Her scent was on the robe. Not a perfume, but her — a light, delicious fragrance. It reminded him of his tiredness. He went into one of the spare bedrooms and lay down. “To stretch his legs,” as his father would confusingly say, mangling the English expression.

It was late afternoon when della Torre woke to the sound of birds. He resisted at first, wanting to prolong the feeling, to rest his bones until they’d savoured every last possible grain of sleep. But he knew he had to get up. Nearly four o’clock. He was hungry.

He went to check his clothes and cursed. They were sitting in a machine full of water. He’d neglected to switch on the spin cycle. They’d need drying too.

Nothing to be done. His stomach rumbled, so he went into the kitchen to see what he might be able to rustle up and fixed himself a couple of fried eggs with bread. He opened a beer and was surprised to find it was drinkable. No wonder: it was Czech. He was enjoying a cigarette when he heard a key click in the door. Once again, he thought of his gun too late. It was still in pieces inside his suitcase.

He was standing, facing the door, when the woman stepped in. She stopped, pulled back into the doorway, and stood there, holding the frame as if she was going to push off it when she bolted. She paused before speaking.
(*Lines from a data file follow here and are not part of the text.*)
-- ==== Sys2Proof/Machine/Engine.lean ====
section
/-! DEFINITION. The engines of a tile: how a command starts, what it does, how it completes (07:R129 to R132, 14:R238 to R251,
05:R92 to R97, 20:R320, 23:R349, R359). -/

namespace Sys2Proof.Machine

open CmdWord

/-- What starting a command gives: it ends with a result, it moves its range in parts, it waits, or it needs memory that is not there. -/
inductive EngOut
  | done (r : CmdResult) (s : State)
  | go (c : Cmd) (s : State)
  | wait

/-- What a part of a side gives: its pieces, a page that does not translate, a status code, a wait, a cause
that refuses it, or an address no memory backs. -/
inductive Reach
  | ok (ps : List Piece) (s : State)
  | page (e : VaFail)
  | code (k : Nat)
  | wait
  | barred (c : BitVec 6)
  | absent (pa : Nat)

/-- The lowest code of those that hold (14:R241). -/
def worst (codes : List (Nat × Nat)) : Option (Nat × Nat) :=
  codes.foldl (fun m c => match m with
    | none => some c
    | some x => if c.1 < x.1 ∨ (c.1 = x.1 ∧ c.2 < x.2) then some c else some x) none

def fails (r : Nat × Nat) : CmdResult := { code := r.1, detail := r.2 }

/-! ### Elements of collectives (14:R250) -/

def collBytes (td : BitVec 5) : Nat := if td.toNat = 10 then 2 else if td.toNat = 0 then 1 else 4

/-- The sum of a list of elements: binary32 rounded at each addition, i32 wrapping, bfloat16 summed as binary32 and rounded
once. A lone element is no sum of binary32 and stays as it is, while a lone bfloat16 element is rounded as every one is, which makes a
NaN canonical (assumption 88, DESIGN CHOICE). -/
def collSum (td : BitVec 5) (xs : List Nat) : Nat :=
  match td.toNat with
  | 2 => xs.foldl (· + ·) 0 % 2 ^ 32
  | 8 => match xs with
    | [] => 0
    | x :: r => r.foldl (fun a b => (f32.round 0 false ((f32.decode a).add 0 (f32.decode b))).bits) x
  | 10 => match xs.map bf16.decode with
    | [] => 0
    | x :: r => (bf16.round 0 false (r.foldl (fun a b => round32 (a.add 0 b)) x)).bits
  | _ => xs.headD 0

/-- Element-wise sum of ranges of n bytes. -/
def collRange (td : BitVec 5) (n : Nat) (ranges : List (List Byte)) : List Byte :=
  let b := collBytes td
  let arrs := ranges.map (·.toArray)
  (List.range (n / b)).flatMap fun i =>
    leBytes b (collSum td (arrs.map fun a => leNat ((List.range b).map fun j => a.getD (i * b + j) 0)))

/-! ### Pieces -/

/-- Bytes of the next part of a command that moves: up to the next page boundary of either side, and whole elements of a `coll.add`,
of which one may lie across a boundary (19:R296, 14:R250). -/
def partLen (c : Cmd) (x y : Side) : Nat :=
  let room (z : Side) : Nat := if z.ext then 4096 - (z.addr + c.moved) % 4096 else 2097152
  let n := min (x.len - c.moved) (min (room x) (room y))
  let b := if queue c.word = 3 ∧ eop c.word = 2 then collBytes (td c.word) else 1
  if n < b then min b (x.len - c.moved) else n / b * b

/-- Cycles that moving n bytes takes, one beat of 16 bytes a cycle (06:R103; assumption 35, DESIGN CHOICE). -/
def beats (n : Nat) : Nat := max 1 ((n + 15) / 16)

/-- The result a moving command ends with: the lowest code counts, and 0x0A and 0x0B bring no detail (14:R241). -/
def endResult (c : Cmd) (k now : Nat) : CmdResult :=
  let code := if c.result.code = 0 then k else if k = 0 then c.result.code else min c.result.code k
  { c.result with code := code, detail := if code = 10 ∨ code = 11 then 0 else c.result.detail, endCycle := now }

namespace State

/-- A store by an engine: bytes that a running `copy.dec` of another command hides keep their value (14:R249). -/
def engineStore (s : State) (c : Cmd) (a : Nat) (bs : List Byte) : State :=
  let own (d : Cmd) : Bool := d.order == c.order && d.core == c.core
  s.store a (bs.zipIdx.map fun e => if s.hiddenBut own (a + e.2) then memGet s.mem (a + e.2) else e.1)

/-- The messages of a part of a command to domain members: loads and stores with their responses, or collective beats (23:R354). -/
def engineAsks (s : State) (c : Cmd) (acc : Nat) (ps : List Piece) (bs : List Byte) : State :=
  if queue c.word = 3 then s.askDomain c.part 4 ps bs else (s.askDomain c.part (acc / 2 % 2) ps bs).domainAnswers c.part ps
“Who are you, and what are you doing here? And why are you wearing my dressing gown?” There was a tremor in her voice.

He held his hands up in a show of peaceful intent.

“I’m a friend of Strumbić’s. He gave me the keys to his place and told me I could stay here while I was in London.”

“Who?”

“Strumbić, he owns this place. I used his keys to get in.”

“I don’t know anybody with that name.”

Della Torre shrugged.

“I think you might have to leave.”

“Let me explain.”

“I think the only thing you have to explain is why you haven’t gone yet.”

“Can I keep your dressing gown, then? My clothes are in the washer. You see, I flew in from Italy last night and I was robbed of my money and my things.”

She watched him, her eyes alert, fearful. And cold.

“I know what it looks like, but I promise you it’s not how it seems,” he said. “Listen. You stand there. I’ll stand here, right up against the wall. I’ll turn around if you like. And maybe we can talk. Put a chair in front of the door if you like. But I promise you, I’m pretty sure I have as much right to be here as you.”

She considered him for a long time, tense, poised to slam the door shut and run. But she stayed.

“I’ll listen,” she said slowly, “as long as you do one thing first.” She’d loosened her grip on the door frame but continued to watch him intently, unblinking.